Raw data section start

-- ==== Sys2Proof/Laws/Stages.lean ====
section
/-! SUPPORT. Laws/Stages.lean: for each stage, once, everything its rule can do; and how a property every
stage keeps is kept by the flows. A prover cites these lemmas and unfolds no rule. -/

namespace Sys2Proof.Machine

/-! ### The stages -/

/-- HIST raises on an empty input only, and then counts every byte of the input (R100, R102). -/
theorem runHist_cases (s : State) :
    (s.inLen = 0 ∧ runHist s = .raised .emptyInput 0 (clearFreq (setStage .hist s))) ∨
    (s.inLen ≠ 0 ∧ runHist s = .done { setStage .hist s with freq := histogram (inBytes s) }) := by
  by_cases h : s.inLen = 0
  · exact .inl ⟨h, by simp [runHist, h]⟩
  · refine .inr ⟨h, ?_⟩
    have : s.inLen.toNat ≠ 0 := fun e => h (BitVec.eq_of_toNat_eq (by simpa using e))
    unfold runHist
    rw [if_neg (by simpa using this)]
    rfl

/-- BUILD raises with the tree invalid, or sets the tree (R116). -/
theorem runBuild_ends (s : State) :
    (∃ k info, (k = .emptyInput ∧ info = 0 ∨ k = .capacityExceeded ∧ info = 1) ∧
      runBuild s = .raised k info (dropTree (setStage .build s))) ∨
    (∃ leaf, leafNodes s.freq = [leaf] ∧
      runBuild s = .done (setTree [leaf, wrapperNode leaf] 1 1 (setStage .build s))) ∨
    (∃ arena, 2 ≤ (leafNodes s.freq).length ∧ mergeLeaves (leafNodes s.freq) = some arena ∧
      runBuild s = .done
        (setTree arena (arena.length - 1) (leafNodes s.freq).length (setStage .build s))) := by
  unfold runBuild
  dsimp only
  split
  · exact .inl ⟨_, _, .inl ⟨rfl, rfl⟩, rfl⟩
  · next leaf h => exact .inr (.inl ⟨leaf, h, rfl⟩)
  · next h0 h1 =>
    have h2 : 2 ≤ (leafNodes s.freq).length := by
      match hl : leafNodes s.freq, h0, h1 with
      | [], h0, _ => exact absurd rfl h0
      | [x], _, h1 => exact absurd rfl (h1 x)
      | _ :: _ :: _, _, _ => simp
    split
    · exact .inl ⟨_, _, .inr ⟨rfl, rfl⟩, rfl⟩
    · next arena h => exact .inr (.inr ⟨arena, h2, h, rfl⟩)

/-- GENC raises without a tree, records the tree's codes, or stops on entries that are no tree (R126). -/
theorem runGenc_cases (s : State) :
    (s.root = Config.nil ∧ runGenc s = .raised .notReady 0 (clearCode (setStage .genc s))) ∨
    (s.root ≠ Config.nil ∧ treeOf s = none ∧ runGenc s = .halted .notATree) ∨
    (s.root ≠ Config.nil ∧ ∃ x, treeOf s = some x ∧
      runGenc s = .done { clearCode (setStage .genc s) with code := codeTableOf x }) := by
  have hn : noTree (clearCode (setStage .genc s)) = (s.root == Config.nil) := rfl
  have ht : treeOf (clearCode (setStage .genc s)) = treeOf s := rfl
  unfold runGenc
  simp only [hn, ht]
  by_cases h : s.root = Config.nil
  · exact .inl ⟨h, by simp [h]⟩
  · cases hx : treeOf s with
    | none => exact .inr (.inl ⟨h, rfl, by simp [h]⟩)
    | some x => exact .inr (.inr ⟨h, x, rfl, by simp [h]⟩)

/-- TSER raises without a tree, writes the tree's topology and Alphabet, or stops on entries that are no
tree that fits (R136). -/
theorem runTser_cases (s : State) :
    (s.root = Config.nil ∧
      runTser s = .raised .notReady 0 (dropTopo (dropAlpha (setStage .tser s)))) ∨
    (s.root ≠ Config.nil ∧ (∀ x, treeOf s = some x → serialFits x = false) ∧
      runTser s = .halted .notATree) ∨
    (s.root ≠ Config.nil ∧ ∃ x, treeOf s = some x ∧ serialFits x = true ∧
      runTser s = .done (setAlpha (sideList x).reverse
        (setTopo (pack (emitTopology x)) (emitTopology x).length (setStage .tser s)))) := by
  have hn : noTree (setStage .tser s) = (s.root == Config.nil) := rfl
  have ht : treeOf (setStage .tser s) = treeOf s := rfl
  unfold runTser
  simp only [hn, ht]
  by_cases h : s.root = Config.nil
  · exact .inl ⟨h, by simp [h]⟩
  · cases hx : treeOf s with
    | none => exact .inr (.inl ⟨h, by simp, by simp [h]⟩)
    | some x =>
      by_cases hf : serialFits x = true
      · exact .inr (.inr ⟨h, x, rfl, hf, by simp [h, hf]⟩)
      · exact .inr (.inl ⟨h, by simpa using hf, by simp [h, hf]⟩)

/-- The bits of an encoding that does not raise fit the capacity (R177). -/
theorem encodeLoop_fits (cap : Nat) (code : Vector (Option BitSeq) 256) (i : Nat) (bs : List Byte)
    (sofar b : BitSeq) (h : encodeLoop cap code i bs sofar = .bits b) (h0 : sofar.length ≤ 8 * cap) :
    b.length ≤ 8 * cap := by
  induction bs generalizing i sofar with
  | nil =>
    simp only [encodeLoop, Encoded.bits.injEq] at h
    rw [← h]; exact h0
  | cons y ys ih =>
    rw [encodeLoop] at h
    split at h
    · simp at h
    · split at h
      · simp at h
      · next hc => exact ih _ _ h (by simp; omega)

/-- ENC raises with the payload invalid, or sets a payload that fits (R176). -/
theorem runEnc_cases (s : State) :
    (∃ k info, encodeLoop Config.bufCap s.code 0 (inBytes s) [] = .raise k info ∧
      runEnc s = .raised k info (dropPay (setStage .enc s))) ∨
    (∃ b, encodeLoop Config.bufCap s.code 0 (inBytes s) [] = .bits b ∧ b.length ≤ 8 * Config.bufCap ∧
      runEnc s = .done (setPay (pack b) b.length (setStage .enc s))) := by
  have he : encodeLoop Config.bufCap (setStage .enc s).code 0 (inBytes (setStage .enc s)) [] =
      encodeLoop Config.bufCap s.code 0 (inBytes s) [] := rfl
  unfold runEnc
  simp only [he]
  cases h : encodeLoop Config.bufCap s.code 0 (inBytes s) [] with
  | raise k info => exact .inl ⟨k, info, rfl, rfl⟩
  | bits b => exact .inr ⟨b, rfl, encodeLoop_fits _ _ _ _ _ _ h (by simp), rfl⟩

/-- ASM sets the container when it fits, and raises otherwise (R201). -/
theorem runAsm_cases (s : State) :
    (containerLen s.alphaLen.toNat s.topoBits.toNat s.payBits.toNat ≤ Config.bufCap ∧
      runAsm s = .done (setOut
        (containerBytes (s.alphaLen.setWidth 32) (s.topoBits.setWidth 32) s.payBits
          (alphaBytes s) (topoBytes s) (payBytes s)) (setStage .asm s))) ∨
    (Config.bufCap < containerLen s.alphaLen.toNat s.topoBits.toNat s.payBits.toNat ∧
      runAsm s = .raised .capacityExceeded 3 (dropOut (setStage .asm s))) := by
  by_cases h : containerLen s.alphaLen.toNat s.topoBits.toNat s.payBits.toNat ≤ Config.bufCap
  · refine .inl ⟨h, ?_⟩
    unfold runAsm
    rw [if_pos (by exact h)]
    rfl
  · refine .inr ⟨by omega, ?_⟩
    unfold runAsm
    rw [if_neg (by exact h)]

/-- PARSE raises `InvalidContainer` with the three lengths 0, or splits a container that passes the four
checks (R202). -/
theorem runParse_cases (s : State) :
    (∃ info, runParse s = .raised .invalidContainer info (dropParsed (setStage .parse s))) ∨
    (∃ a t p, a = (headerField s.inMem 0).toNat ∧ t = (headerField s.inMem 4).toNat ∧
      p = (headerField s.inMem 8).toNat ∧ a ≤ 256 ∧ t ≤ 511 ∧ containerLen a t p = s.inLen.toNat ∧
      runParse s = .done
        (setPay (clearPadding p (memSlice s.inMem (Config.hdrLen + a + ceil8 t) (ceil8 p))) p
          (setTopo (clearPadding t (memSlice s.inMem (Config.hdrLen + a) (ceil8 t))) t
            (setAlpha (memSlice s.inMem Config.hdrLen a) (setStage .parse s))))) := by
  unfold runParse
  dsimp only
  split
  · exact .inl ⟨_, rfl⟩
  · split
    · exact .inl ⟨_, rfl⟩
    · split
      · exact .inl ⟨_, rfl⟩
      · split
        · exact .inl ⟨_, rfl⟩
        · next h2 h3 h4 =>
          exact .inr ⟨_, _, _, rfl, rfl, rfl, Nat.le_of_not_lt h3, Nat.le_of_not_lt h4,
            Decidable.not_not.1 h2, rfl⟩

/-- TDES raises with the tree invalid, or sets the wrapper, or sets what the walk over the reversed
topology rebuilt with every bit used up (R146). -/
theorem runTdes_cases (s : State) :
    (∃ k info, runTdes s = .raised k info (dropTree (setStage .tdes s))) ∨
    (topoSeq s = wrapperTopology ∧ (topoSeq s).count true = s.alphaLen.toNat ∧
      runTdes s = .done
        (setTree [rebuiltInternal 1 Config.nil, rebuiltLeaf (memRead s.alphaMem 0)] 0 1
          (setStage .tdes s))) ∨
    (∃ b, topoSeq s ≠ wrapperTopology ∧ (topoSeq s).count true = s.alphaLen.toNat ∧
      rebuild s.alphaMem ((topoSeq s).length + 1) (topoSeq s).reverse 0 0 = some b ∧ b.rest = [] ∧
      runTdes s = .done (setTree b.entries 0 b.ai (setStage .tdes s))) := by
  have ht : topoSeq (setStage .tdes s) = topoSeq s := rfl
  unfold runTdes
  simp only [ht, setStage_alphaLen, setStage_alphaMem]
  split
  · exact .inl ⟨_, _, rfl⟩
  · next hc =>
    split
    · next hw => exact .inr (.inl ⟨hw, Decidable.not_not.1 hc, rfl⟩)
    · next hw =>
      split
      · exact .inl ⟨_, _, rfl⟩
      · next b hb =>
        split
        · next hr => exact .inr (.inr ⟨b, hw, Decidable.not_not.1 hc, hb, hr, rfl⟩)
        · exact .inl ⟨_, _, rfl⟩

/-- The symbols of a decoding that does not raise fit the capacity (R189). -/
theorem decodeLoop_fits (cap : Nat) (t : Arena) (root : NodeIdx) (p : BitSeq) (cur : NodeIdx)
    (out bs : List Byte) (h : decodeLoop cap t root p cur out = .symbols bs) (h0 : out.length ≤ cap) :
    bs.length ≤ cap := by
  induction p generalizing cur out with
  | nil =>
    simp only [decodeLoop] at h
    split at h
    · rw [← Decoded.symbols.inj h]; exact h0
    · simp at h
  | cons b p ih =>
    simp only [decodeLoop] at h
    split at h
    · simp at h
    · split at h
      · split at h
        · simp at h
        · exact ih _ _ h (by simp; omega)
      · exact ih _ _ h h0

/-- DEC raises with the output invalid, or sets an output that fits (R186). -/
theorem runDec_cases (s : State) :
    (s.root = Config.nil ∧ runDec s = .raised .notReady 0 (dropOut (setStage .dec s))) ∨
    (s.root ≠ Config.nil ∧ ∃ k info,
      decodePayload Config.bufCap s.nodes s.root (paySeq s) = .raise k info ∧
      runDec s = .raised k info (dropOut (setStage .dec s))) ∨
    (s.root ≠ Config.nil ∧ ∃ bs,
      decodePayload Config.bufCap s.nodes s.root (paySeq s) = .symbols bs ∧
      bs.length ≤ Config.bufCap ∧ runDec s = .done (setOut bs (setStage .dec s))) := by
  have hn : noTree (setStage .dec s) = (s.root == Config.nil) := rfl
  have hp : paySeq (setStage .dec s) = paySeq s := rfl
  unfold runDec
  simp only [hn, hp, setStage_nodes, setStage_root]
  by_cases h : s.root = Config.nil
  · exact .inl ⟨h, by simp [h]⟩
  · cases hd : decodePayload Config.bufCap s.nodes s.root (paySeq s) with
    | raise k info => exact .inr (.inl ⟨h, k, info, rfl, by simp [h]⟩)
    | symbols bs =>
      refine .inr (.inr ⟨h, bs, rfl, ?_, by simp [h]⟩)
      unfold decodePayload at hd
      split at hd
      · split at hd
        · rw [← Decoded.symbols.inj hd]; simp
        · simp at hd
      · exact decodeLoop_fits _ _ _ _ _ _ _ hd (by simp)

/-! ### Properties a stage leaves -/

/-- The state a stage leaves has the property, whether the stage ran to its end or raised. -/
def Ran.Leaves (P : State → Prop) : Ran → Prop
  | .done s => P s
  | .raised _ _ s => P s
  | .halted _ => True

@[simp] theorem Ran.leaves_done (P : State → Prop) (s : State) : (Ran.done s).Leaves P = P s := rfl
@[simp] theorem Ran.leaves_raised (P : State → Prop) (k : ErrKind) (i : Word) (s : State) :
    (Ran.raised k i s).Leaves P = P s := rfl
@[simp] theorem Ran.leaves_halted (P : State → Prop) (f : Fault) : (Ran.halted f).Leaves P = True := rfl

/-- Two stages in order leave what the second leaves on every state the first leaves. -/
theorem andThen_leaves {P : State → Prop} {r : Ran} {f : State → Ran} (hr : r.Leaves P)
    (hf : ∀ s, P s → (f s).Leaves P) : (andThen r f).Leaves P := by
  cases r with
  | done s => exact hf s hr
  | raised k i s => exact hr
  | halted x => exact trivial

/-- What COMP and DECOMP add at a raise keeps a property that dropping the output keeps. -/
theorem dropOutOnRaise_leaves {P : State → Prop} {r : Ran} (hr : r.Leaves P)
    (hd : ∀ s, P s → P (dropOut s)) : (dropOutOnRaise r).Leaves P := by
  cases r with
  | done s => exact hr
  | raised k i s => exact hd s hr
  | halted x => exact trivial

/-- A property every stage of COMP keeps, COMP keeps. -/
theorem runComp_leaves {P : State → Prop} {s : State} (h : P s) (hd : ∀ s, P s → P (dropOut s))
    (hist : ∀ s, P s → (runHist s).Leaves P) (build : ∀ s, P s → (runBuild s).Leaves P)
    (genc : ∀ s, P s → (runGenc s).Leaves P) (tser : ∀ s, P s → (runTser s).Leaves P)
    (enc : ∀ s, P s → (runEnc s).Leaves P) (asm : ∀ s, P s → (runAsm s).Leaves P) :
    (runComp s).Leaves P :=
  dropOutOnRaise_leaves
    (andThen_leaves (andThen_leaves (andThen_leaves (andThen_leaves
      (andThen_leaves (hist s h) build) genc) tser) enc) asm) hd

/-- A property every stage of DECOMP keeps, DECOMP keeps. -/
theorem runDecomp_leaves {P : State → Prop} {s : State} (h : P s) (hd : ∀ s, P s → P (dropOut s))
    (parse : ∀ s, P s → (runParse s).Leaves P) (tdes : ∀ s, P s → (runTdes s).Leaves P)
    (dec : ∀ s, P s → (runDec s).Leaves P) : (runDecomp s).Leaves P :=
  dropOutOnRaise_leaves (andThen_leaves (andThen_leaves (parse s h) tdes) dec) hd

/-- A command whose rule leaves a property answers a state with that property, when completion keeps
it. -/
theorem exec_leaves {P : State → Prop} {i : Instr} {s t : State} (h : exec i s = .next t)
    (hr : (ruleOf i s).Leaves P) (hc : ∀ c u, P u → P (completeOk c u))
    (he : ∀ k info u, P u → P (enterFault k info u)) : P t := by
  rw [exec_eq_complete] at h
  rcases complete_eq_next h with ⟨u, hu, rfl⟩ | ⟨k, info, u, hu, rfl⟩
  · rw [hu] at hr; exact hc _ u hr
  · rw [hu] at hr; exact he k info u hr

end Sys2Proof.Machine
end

Raw data section end

--- What you are asked to do ---
Lines to set down from above: the line with "theorem Ran.leaves_raised (P", the line with "output keeps. -/", and every line between, each exactly as written.

--- Response to this task ---
@[simp] theorem Ran.leaves_raised (P : State → Prop) (k : ErrKind) (i : Word) (s : State) :
    (Ran.raised k i s).Leaves P = P s := rfl
@[simp] theorem Ran.leaves_halted (P : State → Prop) (f : Fault) : (Ran.halted f).Leaves P = True := rfl

/-- Two stages in order leave what the second leaves on every state the first leaves. -/
theorem andThen_leaves {P : State → Prop} {r : Ran} {f : State → Ran} (hr : r.Leaves P)
    (hf : ∀ s, P s → (f s).Leaves P) : (andThen r f).Leaves P := by
  cases r with
  | done s => exact hf s hr
  | raised k i s => exact hr
  | halted x => exact trivial

/-- What COMP and DECOMP add at a raise keeps a property that dropping the output keeps. -/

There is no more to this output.